Work task >>
I need the lines below from the one with "if 1150 ≤ t then thermalTrip s d n" down to the one with "def othersBelow (s" reproduced exactly, both ends included, and nothing else.

-- Material provided follows --

-- ==== Sys2Proof/Machine/Commands.lean ====
section
/-! DEFINITION. Doorbells, fetching, and the commands of the queues with their completion: R356 to R374, R381 to R385, R389 to R392 of
13_queues_commands_graphs, R159 of 05, R422 to R424 of 14. -/

namespace Sys2Proof.Machine

/-! ### Doorbell and fetch (R358 to R360, R366) -/

def ringSize (x : Queue) : Nat := 2 ^ (x.logsz + 6)

/-- A write of QDB_TAIL (R358). -/
def ringTail (s : State) (p q : Nat) (tail : W32) : State :=
  let x := queue s p q
  if !x.declared || !x.bound || x.devenq then s
  else if ringSize x < (tail - x.head).toNat then stopQueue s p q 2 0 0
  else modQueue s p q fun x => { x with tail }

/-- DOORBELL: a write of QDB_TAIL reaches the front end (R395). -/
def execDoorbell (p q : Nat) (value : W64) (s : State) : Host.Outcome State Fault Refusal :=
  onUnit (partOk p && slotOk q) (if !(partCfg s p).isDefined then s else ringTail s p q (value.setWidth 32))

/-- Address of the record with a count (R357). -/
def recordAddr (x : Queue) (count : W32) : Nat := x.base + 64 * (count.toNat % ringSize x)

/-- A record of the ring, or `none` where a check of R26 fails or it is poisoned. -/
def readRecord (s : State) (p : Nat) (a : Nat) : Option (List W64) :=
  if (accessCheck s p a false true).isSome || poisonPhys s a 64 ≠ 0 then none
  else some ((List.range 8).map fun i => BitVec.ofNat 64 (readPhysLE s (a + 8 * i) 8))

/-- The records of one command. -/
def readRecords (s : State) (p : Nat) (x : Queue) : Nat → W32 → Option (List W64)
  | 0, _ => some []
  | n + 1, c =>
    match readRecord s p (recordAddr x c), readRecords s p x n (c + 1) with
    | some a, some b => some (a ++ b)
    | _, _ => none

/-- May the front end fetch from the queue (R358 to R360)? -/
def mayFetch (s : State) (p : Nat) (x : Queue) : Bool :=
  x.declared && x.bound && !x.destroying && !x.stopped && !isHeld s x && !(part s p).resetting && !s.restart.active
    && decide (1 ≤ s.dev.st) && decide (s.dev.st ≤ 2) && (x.cmds.find? fun c => !c.accepted && !c.done).isNone

/-- Fetch the command at HEAD: all of its records lie below TAIL, and its sequence number is the expected one. -/
def fetchCmd (s : State) (p q : Nat) : State :=
  let x := queue s p q
  let avail := (x.tail - x.head).toNat
  if !mayFetch s p x || avail = 0 then s
  else
    let idx := x.head.toNat % ringSize x
    match readRecord s p (recordAddr x x.head) with
    | none => stopQueue s p q 3 0 idx
    | some w =>
      let first : Cmd := { seq := BitVec.ofNat 32 ((w.getD 0 0).toNat >>> 32), words := w }
      if avail < cRecords first then s
      else
        match readRecords s p x (cRecords first) x.head with
        | none => stopQueue s p q 3 first.seq idx
        | some ws =>
          if x.expect.any (· != first.seq) then stopQueue s p q 1 first.seq idx
          else
            let c := { first with words := ws }
            let s := (List.range (cRecords c)).foldl (fun s i => agentReads s (recordAddr x (x.head + BitVec.ofNat 32 i)) 64 0 true) s
            let s := modQueue s p q fun x =>
              { x with head := x.head + BitVec.ofNat 32 (cRecords c), expect := some (c.seq + 1), cmds := x.cmds ++ [c] }
            if rowless s c then refuseCmd s p q c.seq (checkCmd s p q c) else s

/-- COMMAND_FETCH (R358, R359, R366). -/
def execCommandFetch (p q : Nat) (s : State) : Host.Outcome State Fault Refusal :=
  onUnit (partOk p && slotOk q) (fetchCmd s p q)

/-! ### LAUNCH and NOP (R371 to R375, R383, R416) -/

/-- Every compute node can be placed on the partition's in-service clusters (R416). (DEDUCED, log 44) -/
def placeable (s : State) (p : Nat) (d : List Byte) : Bool :=
  (allNodes d).all fun n => nodeFault s p (clusterServes s) n == 0

/-- The lowest of the graph's ledger-spill areas that no concurrent launch has (R272, R381). -/
def launchArea (s : State) (p h v : Nat) : Nat :=
  ((List.range 256).find? fun n => !s.launches.any fun l => l.part == p && l.handle == h && l.version == v && l.area == n).getD 0

/-- A LAUNCH that passes its checks: it captures the current version (R383). -/
def acceptLaunch (s : State) (p q : Nat) (c : Cmd) : State :=
  let h := cw c 1 31 0
  match graphOf s p h with
  | none => s
  | some g =>
    let s := modCmd s p q c.seq fun x => { x with version := g.current }
    let l : Launch :=
      { id := s.nextLaunch, part := p, q, seq := c.seq, order := c.order, handle := h, version := g.current, ctx := g.ctx,
        step := BitVec.ofNat 32 (cw c 1 63 32), ls := cw c 2 18 16, args := cArgs c (cw c 2 9 0), acceptTime := (die s 8).time,
        area := launchArea s p h g.current }
    { s with launches := s.launches ++ [l], nextLaunch := s.nextLaunch + 1 }

/-- LAUNCH. -/
def execLaunch (p q : Nat) (seq : W32) (s : State) : Host.Outcome State Fault Refusal :=
  onUnit (partOk p && slotOk q)
    (match findCmd (queue s p q) seq with
     | none => s
     | some c =>
       if cOp c ≠ 0x01 || c.done || c.accepted || !mayAccept s p q c then s
       else
         let code := checkCmd s p q c
         if code ≠ 0 then refuseCmd s p q seq code
         else
           let d := ((graphOf s p (cw c 1 31 0)).bind fun g => descrOf s p (cw c 1 31 0) g.current).getD []
           if !placeable s p d then refuseCmd s p q seq 0x5C
           else
             let s := acceptCmd s p q seq
             acceptLaunch s p q ((findCmd (queue s p q) seq).getD c))

/-- NOP: it completes when the commands that its fence bits make it wait for have completed (R371). -/
def execNop (p q : Nat) (seq : W32) (s : State) : Host.Outcome State Fault Refusal :=
  onUnit (partOk p && slotOk q) (runCmd s p q seq 0x02 (fun _ => true) (fun _ _ => 0) fun s c => finishCmd s p q c.seq 0)

/-! ### REPLAY (R159, R345) -/

/-- A parked group of a context with a park number: resident, or saved in a snapshot. -/
def parkedAt (s : State) (p ctx number : Nat) : Option Nat :=
  (s.groups.find? fun (_, g) =>
    match g with
    | some g => g.part == p && g.ctx == ctx && (g.park.map (·.number)) == some number
    | none => false).map (·.1)

def isParked (p ctx number : Nat) (g : Group) : Bool := g.part == p && g.ctx == ctx && (g.park.map (·.number)) == some number
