/-- SENSOR_SAMPLE (R460, R467). -/
def execSensorSample (d n : Nat) (t : Int) (s : State) : Host.Outcome State Fault Refusal :=
  onUnit (dieOk d && sensorOk n)
    (if !powered s || !present s d || sensorCount d ≤ n then s
     else
       let s := modDie s d fun u => { u with temps := put 250 u.temps n t }
       if 1150 ≤ t then thermalTrip s d n
       else endHot (if d = 8 then trainLinks s else thermalStep (trainLinks s) d))

/-- HOT_SENSOR_TIMEOUT: a sensor has been above 105 C for 1 ms (R467). -/
def execHotSensorTimeout (s : State) : Host.Outcome State Fault Refusal :=
  onUnit true
    (if !powered s || s.power.hot || !overHot s then s
     else
       let s := limitDies s fun s => { s with power := { s.power with hot := true } }
       powerEvent s (everyPart s) 0x85 0 (hotDies s) (tempBits (hottestReading s)))

/-- Every sensor but one reads below a limit. -/
def othersBelow (s : State) (d n : Nat) (limit : Int) : Bool :=
  (List.range 9).all fun e => !present s e || (dieTemps s e).zipIdx.all fun (t, k) => (e == d && k == n) || decide (t < limit)

/-- LATCH_SENSOR_READ: the sensor that tripped reads `t`. Once every sensor reads below 90 C the latch is cleared, its journal record
written, and the cold start goes on (R468). (DEDUCED, log 79) -/
def execLatchSensorRead (t : Int) (s : State) : Host.Outcome State Fault Refusal :=
  onUnit true
    (match s.power.latch with
     | none => s
     | some (d, n) =>
       if s.power.stage ≠ .cold then s
       else
         let s := { s with power := { s.power with latchTemp := t } }
         if decide (900 ≤ t) || !othersBelow s d n 900 then s
         else
           let s := addJournal s { type := 3, key := [d, n], payload := [tempBits t, s.portTime.toNat] }
           let s := emit { s with power := { s.power with latch := none, tripPin := false } } (.pin "THERM_TRIP#" false)
           trainLinks { s with power := { s.power with coldCause := 4 } })

/-- FRU_3V3_REMOVAL: the latch is lost and THERM_TRIP# released (R468). -/
def execFru3v3Removal (s : State) : Host.Outcome State Fault Refusal :=
  onUnit true (emit { s with power := { s.power with fru3v3 := false, latch := none, tripPin := false } } (.pin "THERM_TRIP#" false))

/-! ### Droop (R463, R464) -/

/-- Launches with a team on a die are not charged for ticks of withheld tokens (R407, R408, R420). -/
def excludeTime (s : State) (d ticks : Nat) : State :=
  let tags := ((List.range 16).flatMap fun c => (cluster s (16 * d + c)).teams.map (·.task)).eraseDups
  let ids := ((s.tasks.filter fun t => tags.contains t.tag).map (·.launch)).eraseDups
  ids.foldl (fun s id => modLaunch s id fun l => { l with excluded := l.excluded + ticks }) s

/-- DROOP_TRIP: a compute die withholds every issue token; on the IOD only clocks are stretched. (DEDUCED, log 62) -/
def execDroopTrip (d n : Nat) (s : State) : Host.Outcome State Fault Refusal :=
  onUnit (dieOk d && Sys2Proof.nodeOk n)
    (if !powered s || d = 8 || !present s d then s
     else modDie s d fun u =>
       if u.withholding then { u with trippedNodes := u.trippedNodes ||| bit16 n }
       else { u with withholding := true, withholdStart := s.portTime, trippedNodes := bit16 n, episodes := bump 0xFFFF u.episodes })

/-- Withholding ends: the time withheld is reported and is not metered. -/
def endDroop (s : State) (d : Nat) : State :=
  let u := die s d
  let start := u.withholdStart.toNat
  let s := setDie s d { u with withholding := false, trippedNodes := 0 }
  addEpisodes (excludeTime s d ((s.portTime.toNat - start) / 100)) d 0x86 start (issueFraction s d)

/-- DROOP_END: every detector reads above setpoint - 15 mV. -/
def execDroopEnd (d : Nat) (s : State) : Host.Outcome State Fault Refusal :=
  onUnit (dieOk d) (if (die s d).withholding then endDroop s d else s)

/-- DROOP_LIMIT: at 2 us withholding ends and f is set to 16/64. -/
def execDroopLimit (d : Nat) (s : State) : Host.Outcome State Fault Refusal :=
  onUnit (dieOk d)
    (if (die s d).withholding then limitDies (endDroop s d) fun s => modDie s d fun u => { u with fLoop := Nat.min u.fLoop 16 } else s)

/-! ### Ageing and the control complex (R461, R470, R471) -/

/-- The die's exhausted offset is recorded already. -/
def ageRecorded (s : State) (d : Nat) : Bool :=
  (s.flash.journal ++ s.flash.waiting).any fun r => r.type == 4 && r.key == [d]

/-- AGEING_MONITOR_READ: 5 mV more, or beyond 20 mV the die will be held out from the next cold start. -/
def execAgeingMonitorRead (d : Nat) (slow : Bool) (s : State) : Host.Outcome State Fault Refusal :=
  onUnit (dieOk d)
    (if !alive s || s.restart.active || !present s d || !slow then s
     else
       let u := die s d
       if u.voff < 20 then addJournal (setDie s d { u with voff := u.voff + 5 }) { type := 2, key := [d], payload := [u.voff + 5] }
       else if ageRecorded s d then s
       else
         let s := { s with power := { s.power with age := true } }
         let s := powerEvent s [0] 0x87 0 (bit9 d) u.voff
         addJournal s { type := 4, key := [d], payload := [2] })

/-- CONTROL_COMPLEX_STEP_CHANGE (R461, R476). -/
def execControlComplexStepChange (n : Nat) (s : State) : Host.Outcome State Fault Refusal :=
  onUnit true (if powered s && n < 5 then { s with power := { s.power with ccStep := n } } else s)

end Sys2Proof.Machine
end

-- Material provided concluded --

Your response >>
       if 1150 ≤ t then thermalTrip s d n
       else endHot (if d = 8 then trainLinks s else thermalStep (trainLinks s) d))

/-- HOT_SENSOR_TIMEOUT: a sensor has been above 105 C for 1 ms (R467). -/
def execHotSensorTimeout (s : State) : Host.Outcome State Fault Refusal :=
  onUnit true
    (if !powered s || s.power.hot || !overHot s then s
     else
       let s := limitDies s fun s => { s with power := { s.power with hot := true } }
       powerEvent s (everyPart s) 0x85 0 (hotDies s) (tempBits (hottestReading s)))

/-- Every sensor but one reads below a limit. -/
def othersBelow (s : State) (d n : Nat) (limit : Int) : Bool :=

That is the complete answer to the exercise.